Disciplined and sober reflection on the things of God, setting our minds on the return of Christ so that we may be found ready when He comes, constitutes a foundational response to the work of Jesus on our behalf (1 Peter 1:1–13). Yet the Lord never means for us to merely think without acting, for rightly thinking about the glories of the Almighty and the new creation that we will receive at Jesus’ second coming inevitably bears fruit in worship, service, and holiness. In today’s passage, Peter focuses on the holiness that must flow from the mind’s engagement with the truth that our Creator has revealed.

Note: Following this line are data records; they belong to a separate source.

/-- The snapshot record of logical cluster `k` (Table 11.7). -/
def State.snapshotRecord (p k : Nat) (n : Snapshot) (s : State) : Bytes :=
  let u := s.lead p k
  let x := s.ctx p n.context
  let held := fun (r : Nat) => rowHeld (u.row r).ctrl
  let live := (s.parcel p).running == some n.context && n.cause != 2
  cat [le 4 0x0A5E5A95, le 1 1, le 1 n.context, le 1 k, le 1 n.cause, le 4 (if x.state = 5 then x.fault.toNat else 0), zeros 4,
    le 8 n.chain, zeros 8, le 32 (maskOf ((List.range 256).filter held)), le 32 u.satMap.toNat, zeros 32,
    (List.range 256).flatMap (fun r => le 4 (u.row r).ctrl.toNat),
    (List.range 128).flatMap (fun i => le 8 (stakeWord (tget i u.stakes)
      ((x.clusters.flatMap (·.queues)).filter fun q => s.queueBlocked p q == some (128 * k + i)).length)),
    zeros 1920,
    (List.range 256).flatMap (fun r => if held r then zeros 1024 else bytesOf 8 ((List.range 128).map (u.row r).nat)),
    if live then Memory.read0 0 2097152 u.scratch else zeros 2097152]

/-- R262. The snapshot's records are complete: written, reported, and the context's stores are invalidated. -/
def execSnapshotDone (p : Nat) (s : State) : Host.Outcome State Fault Refusal :=
  .next (match (s.parcel p).snap with
    | some n =>
      let q := s.parcel p
      let w := (s.ctx p n.context).width
      if n.chain + snapshotChains w q.subchs.length ≤ s.now then
        let t := (List.range w).foldl (fun t k => t.extWrite false p (q.snapBase + 2621440 * k) (s.snapshotRecord p k n)) s
        let t := t.evVf p 0x1102 [p * 8 + n.context, n.chain]
        (t.releaseCtx p n.context).modParcel p fun q => { q with snap := none }
      else s
    | none => s)

end Sys2Proof.Machine
end

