-- ==== Sys2Proof/Machine/Core.lean ====
section
/-! DEFINITION. The machine as the host runs it. -/

def Sys2Proof.core : Host.Core := {
  State := Sys2Proof.Machine.State
  Fault := Sys2Proof.Machine.Fault
  Refusal := Sys2Proof.Machine.Refusal
  step := Sys2Proof.Machine.step
  reset := Sys2Proof.Machine.State.reset }
end

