/-- The effective cap (R333): the lowest of the provisioned limit, the standing cap and the schedule cap in force, of which a zero imposes nothing; a cap
outside the limits is refused and changes nothing; a `mgmt.cap` that is taken is answered with the first chain under the new ratio, and under power-fail
handling it is void. -/
def Obligations.LowestCapBinds : Prop :=
  ∀ (s : State) (m : MgmtMsg),
    (s.effectiveCap ≤ limitWOf s.flash.variant ∧ (s.power.standingCap ≠ 0 → s.effectiveCap ≤ s.power.standingCap) ∧ (s.power.schedCap ≠ 0 → s.effectiveCap ≤ s.power.schedCap) ∧
      (s.effectiveCap = limitWOf s.flash.variant ∨ (s.power.standingCap ≠ 0 ∧ s.effectiveCap = s.power.standingCap) ∨ (s.power.schedCap ≠ 0 ∧ s.effectiveCap = s.power.schedCap))) ∧
    (∀ cap, cap = fld 0 2 m.body → s.Hears m → m.body.length = 8 → allZero (m.body.drop 2) = true →
      (s.power.fail = true → exec (.mgmtCap m) s = .next (s.answerMgmt m 0x10 stPowerFail [])) ∧
      (s.power.fail = false → cap ≠ 0 ∧ (limitWOf s.flash.variant < cap ∨ cap < capFloor s.flash.variant) → exec (.mgmtCap m) s = .next (s.answerMgmt m 0x10 stCapRange [])) ∧
      (s.power.fail = false → ¬(cap ≠ 0 ∧ (limitWOf s.flash.variant < cap ∨ cap < capFloor s.flash.variant)) → ∃ (v : State) (r : Nat), exec (.mgmtCap m) s = .next (v.answerMgmt m 0x10 stOk (cat [le 8 (s.now + 1), le 1 r, zeros 7])) ∧
        v.power.standingCap = cap ∧ v.clock.pendRatio = some r ∧ v.time = s.time ∧ v.power.schedule = s.power.schedule)) ∧
    (∀ l, l = ((chunks 16 64 (m.body.drop 8)).map readEntry).map (·.1) → s.Hears m → 8 ≤ m.body.length → fld 0 4 m.body ≤ 64 → m.body.length = 8 + 16 * fld 0 4 m.body → allZero (cut 4 4 m.body) = true →
      (∀ e ∈ (chunks 16 64 (m.body.drop 8)).map readEntry, e.2 = false ∧ e.1.tariff < 8) → ascending l = true → (∀ e ∈ l.head?, s.now + 2 ≤ e.startChain) →
      ((∃ e ∈ l, e.capW ≠ 0 ∧ (limitWOf s.flash.variant < e.capW ∨ e.capW < capFloor s.flash.variant)) → exec (.mgmtSchedule m) s = .next (s.answerMgmt m 0x11 stCapRange [])) ∧
      ((∀ e ∈ l, e.capW = 0 ∨ (capFloor s.flash.variant ≤ e.capW ∧ e.capW ≤ limitWOf s.flash.variant)) → exec (.mgmtSchedule m) s =
        .next ({ s with power := { s.power with schedule := l } }.answerMgmt m 0x11 stOk [])))

/-- The chain timer (R23, R26): no command moves it but those that the spec gives that effect: the boundaries of chains and rods, the correction of the chain
number, the start and the stop of the power stage, and a module reset.
It rests on choices of the model: log entries 13 and 14. -/
def Obligations.TimerMoves : Prop :=
  ∀ (i : Instr) (s t : State), i.movesTimer = false → exec i s = .next t → t.time = s.time
end

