-- ==== Sys2Proof/Laws/State.lean ====
section
/-! SUPPORT. What each update of the state leaves alone: one lemma per update and per field or reading, true by definition, so that no proof
unfolds a record update. -/

set_option linter.unusedTactic false
set_option linter.unreachableTactic false
set_option linter.unusedVariables false
set_option linter.unusedSimpArgs false
set_option Elab.async false

namespace Sys2Proof.Machine

/-! `State.modFn`. -/

@[simp] theorem State.modFn_pending (m : Nat) (g : Fn → Fn) (s : State) : (s.modFn m g).pending = s.pending := rfl
@[simp] theorem State.modFn_draws (m : Nat) (g : Fn → Fn) (s : State) : (s.modFn m g).draws = s.draws := rfl
@[simp] theorem State.modFn_outbox (m : Nat) (g : Fn → Fn) (s : State) : (s.modFn m g).outbox = s.outbox := rfl
@[simp] theorem State.modFn_clock (m : Nat) (g : Fn → Fn) (s : State) : (s.modFn m g).clock = s.clock := rfl
@[simp] theorem State.modFn_boot (m : Nat) (g : Fn → Fn) (s : State) : (s.modFn m g).boot = s.boot := rfl
@[simp] theorem State.modFn_flash (m : Nat) (g : Fn → Fn) (s : State) : (s.modFn m g).flash = s.flash := rfl
@[simp] theorem State.modFn_plat (m : Nat) (g : Fn → Fn) (s : State) : (s.modFn m g).plat = s.plat := rfl
@[simp] theorem State.modFn_host (m : Nat) (g : Fn → Fn) (s : State) : (s.modFn m g).host = s.host := rfl
@[simp] theorem State.modFn_parcels (m : Nat) (g : Fn → Fn) (s : State) : (s.modFn m g).parcels = s.parcels := rfl
@[simp] theorem State.modFn_clusters (m : Nat) (g : Fn → Fn) (s : State) : (s.modFn m g).clusters = s.clusters := rfl
@[simp] theorem State.modFn_links (m : Nat) (g : Fn → Fn) (s : State) : (s.modFn m g).links = s.links := rfl
@[simp] theorem State.modFn_fabric (m : Nat) (g : Fn → Fn) (s : State) : (s.modFn m g).fabric = s.fabric := rfl
@[simp] theorem State.modFn_marker (m : Nat) (g : Fn → Fn) (s : State) : (s.modFn m g).marker = s.marker := rfl
@[simp] theorem State.modFn_chest (m : Nat) (g : Fn → Fn) (s : State) : (s.modFn m g).chest = s.chest := rfl
@[simp] theorem State.modFn_entropy (m : Nat) (g : Fn → Fn) (s : State) : (s.modFn m g).entropy = s.entropy := rfl
@[simp] theorem State.modFn_power (m : Nat) (g : Fn → Fn) (s : State) : (s.modFn m g).power = s.power := rfl
@[simp] theorem State.modFn_smbus (m : Nat) (g : Fn → Fn) (s : State) : (s.modFn m g).smbus = s.smbus := rfl
@[simp] theorem State.modFn_mgmt (m : Nat) (g : Fn → Fn) (s : State) : (s.modFn m g).mgmt = s.mgmt := rfl
@[simp] theorem State.modFn_faults (m : Nat) (g : Fn → Fn) (s : State) : (s.modFn m g).faults = s.faults := rfl
@[simp] theorem State.modFn_longs (m : Nat) (g : Fn → Fn) (s : State) : (s.modFn m g).longs = s.longs := rfl
@[simp] theorem State.modFn_parcel (m : Nat) (g : Fn → Fn) (n : Nat) (s : State) : (s.modFn m g).parcel n = s.parcel n := rfl
@[simp] theorem State.modFn_ctx (m : Nat) (g : Fn → Fn) (n c : Nat) (s : State) : (s.modFn m g).ctx n c = s.ctx n c := rfl
@[simp] theorem State.modFn_cluster (m : Nat) (g : Fn → Fn) (n : Nat) (s : State) : (s.modFn m g).cluster n = s.cluster n := rfl
@[simp] theorem State.modFn_link (m : Nat) (g : Fn → Fn) (n : Nat) (s : State) : (s.modFn m g).link n = s.link n := rfl
@[simp] theorem State.modFn_conn (m : Nat) (g : Fn → Fn) (n : Nat) (s : State) : (s.modFn m g).conn n = s.conn n := rfl
@[simp] theorem State.modFn_connOpt (m : Nat) (g : Fn → Fn) (n : Nat) (s : State) : (s.modFn m g).conn? n = s.conn? n := rfl
@[simp] theorem State.modFn_ease (m : Nat) (g : Fn → Fn) (n : Nat) (s : State) : (s.modFn m g).ease n = s.ease n := rfl
@[simp] theorem State.modFn_slotVal (m : Nat) (g : Fn → Fn) (n : Nat) (s : State) : (s.modFn m g).slotVal n = s.slotVal n := rfl
@[simp] theorem State.modFn_slotAttrs (m : Nat) (g : Fn → Fn) (n : Nat) (s : State) : (s.modFn m g).slotAttrs n = s.slotAttrs n := rfl
@[simp] theorem State.modFn_slotFilled (m : Nat) (g : Fn → Fn) (n : Nat) (s : State) : (s.modFn m g).slotFilled n = s.slotFilled n := rfl
@[simp] theorem State.modFn_platCluster (m : Nat) (g : Fn → Fn) (n : Nat) (s : State) : (s.modFn m g).platCluster n = s.platCluster n := rfl
@[simp] theorem State.modFn_now (m : Nat) (g : Fn → Fn) (s : State) : (s.modFn m g).now = s.now := rfl
@[simp] theorem State.modFn_openParcels (m : Nat) (g : Fn → Fn) (s : State) : (s.modFn m g).openParcels = s.openParcels := rfl
@[simp] theorem State.modFn_ownerOf (m : Nat) (g : Fn → Fn) (n : Nat) (s : State) : (s.modFn m g).ownerOf n = s.ownerOf n := rfl
@[simp] theorem State.modFn_subchOwner (m : Nat) (g : Fn → Fn) (n : Nat) (s : State) : (s.modFn m g).subchOwner n = s.subchOwner n := rfl
@[simp] theorem State.modFn_parcelsMax (m : Nat) (g : Fn → Fn) (s : State) : (s.modFn m g).parcelsMax = s.parcelsMax := rfl
@[simp] theorem State.modFn_enduring (m : Nat) (g : Fn → Fn) (s : State) : (s.modFn m g).enduring = s.enduring := rfl
@[simp] theorem State.modFn_clustersInUse (m : Nat) (g : Fn → Fn) (s : State) : (s.modFn m g).clustersInUse = s.clustersInUse := rfl
@[simp] theorem State.modFn_subchsInUse (m : Nat) (g : Fn → Fn) (s : State) : (s.modFn m g).subchsInUse = s.subchsInUse := rfl
@[simp] theorem State.modFn_fresh (m : Nat) (g : Fn → Fn) (s : State) : (s.modFn m g).fresh = s.fresh := rfl
@[simp] theorem State.modFn_stake (m : Nat) (g : Fn → Fn) (n c i : Nat) (s : State) : (s.modFn m g).stake n c i = s.stake n c i := rfl
@[simp] theorem State.modFn_stakeVal (m : Nat) (g : Fn → Fn) (n i : Nat) (s : State) : (s.modFn m g).stakeVal n i = s.stakeVal n i := rfl
@[simp] theorem State.modFn_lead (m : Nat) (g : Fn → Fn) (n c : Nat) (s : State) : (s.modFn m g).lead n c = s.lead n c := rfl
@[simp] theorem State.modFn_live (m : Nat) (g : Fn → Fn) (n c : Nat) (s : State) : (s.modFn m g).live n c = s.live n c := rfl
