-- ==== Sys2Proof/Laws/SoundMgmt.lean ====
section
/-! SUPPORT. Every operation of Machine/Mgmt.lean keeps soundness and the life cycle. -/

set_option linter.unusedTactic false
set_option linter.unreachableTactic false
set_option linter.unusedVariables false
set_option linter.unusedSimpArgs false
set_option Elab.async false

namespace Sys2Proof.Machine

theorem State.runMgmt_good {lc : Nat} (m : MgmtMsg) (op : Nat) (f : Bytes → State → Nat × Bytes × State) (s : State)
    (hf : ∀ b t, Good lc t → Good lc (f b t).2.2) (hs : Good lc s) : Good lc (State.runMgmt m op f s) := by
  unfold State.runMgmt
  split
  · exact hs
  · split
    · exact State.answerMgmt_good _ _ _ _ _ hs
    · split
      · exact State.answerMgmt_good _ _ _ _ _ hs
      · exact State.answerMgmt_good _ _ _ _ _ (hf _ _ hs)

theorem State.runMgmt_moved {lc : Nat} (m : MgmtMsg) (op : Nat) (f : Bytes → State → Nat × Bytes × State) (s : State)
    (hf : ∀ b t, Good lc t → Moved lc (f b t).2.2) (hs : Good lc s) : Moved lc (State.runMgmt m op f s) := by
  unfold State.runMgmt
  split
  · exact hs.moved
  · split
    · exact (State.answerMgmt_good _ _ _ _ _ hs).moved
    · split
      · exact (State.answerMgmt_good _ _ _ _ _ hs).moved
      · obtain ⟨k, hk, h⟩ := hf m.body s hs
        exact ⟨k, hk, State.answerMgmt_good _ _ _ _ _ h⟩

theorem State.deny_good {lc : Nat} (status : Nat) (s : State) (hs : Good lc s) :
    Good lc (State.deny status s).2.2 := by
  unfold State.deny
  repeat' first
    | with_reducible refine fun _ => ?_
    | with_reducible assumption
    | lift_lets -underBinder
    | (intro t; refine good_elim (l := lc) (a := t) ?_ ?_ <;> [skip; (intro t hh hu; rw [← hu]; clear hu)])
    | (intro k; refine canonical_elim (a := k) ?_ ?_ <;> [skip; (intro k hk hu; rw [← hu]; clear hu)])
    | (intro k; refine parcel_elim (a := k) ?_ ?_ <;> [skip; (intro k hk hu; rw [← hu]; clear hu)])
    | (intro k; refine bounded_elim (a := k) ?_ ?_ <;> [skip; (intro k hk hu; rw [← hu]; clear hu)])
    | (intro w)
    | dsimp only [t]
    | dsimp only [k]
    | split
    | dsimp +zetaDelta only
    | (refine Good.of_view hh ?_; dsimp only [State.view]; done)
    | (refine Good.of_view hs ?_; dsimp only [State.view]; done)
    | (refine Good.of_view ‹Good lc _› ?_; dsimp only [State.view]; done)

theorem State.sized_good {lc : Nat} (n : Nat) (b : Bytes) (k : Nat × Bytes × State) (s : State) (hk : Good lc k.2.2) (hs : Good lc s) :
    Good lc (State.sized n b k s).2.2 := by
  unfold State.sized
  repeat' first | with_reducible assumption | with_reducible apply State.deny_good | split

end Sys2Proof.Machine
end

Having come to faith in the Lord Jesus, we must “not be conformed to the passions of [our] former ignorance” (v. 14). This reference to sinful passions and former ignorance is a common New Testament way of describing the ways of the unconverted gentiles who do not trust in the Lord God or know His Word (e.g., see 1 Thess. 4:5). Peter’s original audience had once followed their lusts, not knowing the ways of God, but having come to Christ, they could live in such a way no longer. The same is true for us. Note that there is an application here also for those of us who cannot remember a day when we did not know Jesus in a saving way. We may not have ever lived a life of ignorance of God, but Scripture warns us that Christians can lapse into a love of the world and its sinful ways (1 John 2:15–17).

Instead of being conformed to sin, we are to live as “obedient children” (1 Peter 1:14). The reference, of course, is to our being children of our loving heavenly Father, and Scripture tells us that divine fatherhood means that God supplies all our needs (Matt. 6:25–34; 7:7–11). Consequently, when God calls us to be holy, which is what Peter says it means to live as obedient children, He supplies what we need to fulfill this high calling (1 Peter 1:15). We need His assistance, for the holiness that we aim for is the very holiness of God Himself (v. 16; see Lev. 19:2). Like our Creator, we must separate ourselves from evil and be wholly devoted to what is good. Matthew Henry comments that “we must imitate [God], though we can never equal him. He is perfectly, unchangeably, and eternally holy; and we should aspire after such a state. The consideration of the holiness of God should oblige as to the highest degree of holiness we can attain unto.” The holiness of the Lord is our standard, and our goal must be to grow closer and closer to it every day.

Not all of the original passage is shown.